Pina Bausch erreicht 99 Prozent Auslastung
Davon können viele Theaterintendanten nur träumen: Pina Bausch erreichte mit ihrem Tanztheater in Wuppertal in der jetzt auslaufenden Saison eine Auslastung von 99 Prozent. Wie Matthias Schmiegelt vom Tanztheater Wuppertal am Sonntag berichtete, kamen alleine 24.000 Zuschauer zu den insgesamt 32 Vorstellungen der berühmten Truppe in die beiden Häuser der bergischen Stadt und bescherten die Traumquote.
Bei Gastspielen vor allem im Ausland wurden rund 55 000 Besucher gezählt. Insgesamt gab es 50 Vorstellungen mit sieben verschiedenen Pina Bausch Stücken in Sao Paulo, Berlin, Vilnius, New York, Weimar, London, Antwerpen, Saitama, Tokio, Otsu, Mulhouse und Paris.

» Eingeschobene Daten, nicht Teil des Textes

-- ==== Sys2Proof/Machine/Curve.lean ====
section
/-! DEFINITION. The meanings of the curve and point commands (41_curve_point.md). -/

namespace Sys2Proof.Machine

/-- CNEW, R170: no check beyond the equal primes. -/
def execCnew (rd rs1 rs2 : RegIdx) (s : State) : Host.Outcome State Fault Refusal :=
  commit s do
    let (a, b) ← twoFelts s rs1 rs2
    .ok (s.writeC rd ⟨a.prime, a.inner, b.inner⟩)

/-- PNEW, R172: a validated affine point. -/
def execPnew (rd rs1 rs2 rs3 : RegIdx) (s : State) : Host.Outcome State Fault Refusal :=
  commit s do
    let (e, x, y) ← curveAndCoordinates s rs1 rs2 rs3
    if onCurve e x y then .ok (s.writeP rd (.affine e x y)) else .error .pointNotOnCurve

/-- PID, R173. -/
def execPid (rd rs1 : RegIdx) (s : State) : Host.Outcome State Fault Refusal :=
  commit s do
    let e ← s.readC rs1
    .ok (s.writeP rd (.ident e))

/-- PADD, R176: the result is not validated again. -/
def execPadd (rd rs1 rs2 : RegIdx) (s : State) : Host.Outcome State Fault Refusal :=
  commit s do
    let (p, q) ← twoPoints s rs1 rs2
    .ok (s.writeP rd (pointAdd p q))

/-- PEQ, R177. -/
def execPeq (rs1 rs2 : RegIdx) (s : State) : Host.Outcome State Fault Refusal :=
  commit s do
    let (p, q) ← twoPoints s rs1 rs2
    .ok (s.setT (pointEq p q))

/-- PGETX, R178. -/
def execPgetx (rd rs1 : RegIdx) (s : State) : Host.Outcome State Fault Refusal :=
  commit s do
    let p ← s.readP rs1
    let xy ← coordinates p
    .ok (s.writeF rd xy.1)

/-- PGETY, R179. -/
def execPgety (rd rs1 : RegIdx) (s : State) : Host.Outcome State Fault Refusal :=
  commit s do
    let p ← s.readP rs1
    let xy ← coordinates p
    .ok (s.writeF rd xy.2)

end Sys2Proof.Machine
end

Nach der Sommerpause ist Pina Bausch den Angaben zufolge im August und September mit ihrer Truppe zwei Wochen in Istanbul zur Vorbereitung der nächsten Koproduktion mit dem Istanbul Theater Festival. Die ersten Vorstellungen "Café Müller" und "Das Frühlingsopfer" in Wuppertal finden vom 3. bis 6. Oktober statt. dpa ale zl yynwm mh
Erst Ende Mai haben Künstler und Theaterintendanten aus ganz Deutschland, sowie Schauspieler und Bürger aus Wuppertal fast 4.000 Unterschriften gesammelt, um gegen die Pläne protestiert, das Schauspielhaus der Stadt Wuppertal zu schließen. Damit würde auch dem weltbekannten Wuppertaler Tanztheater unter Pina Bausch eine wichtige Spielstätte genommen, stellten die Unterzeichner der Initiative "Schauspielhaus erhalten" fest.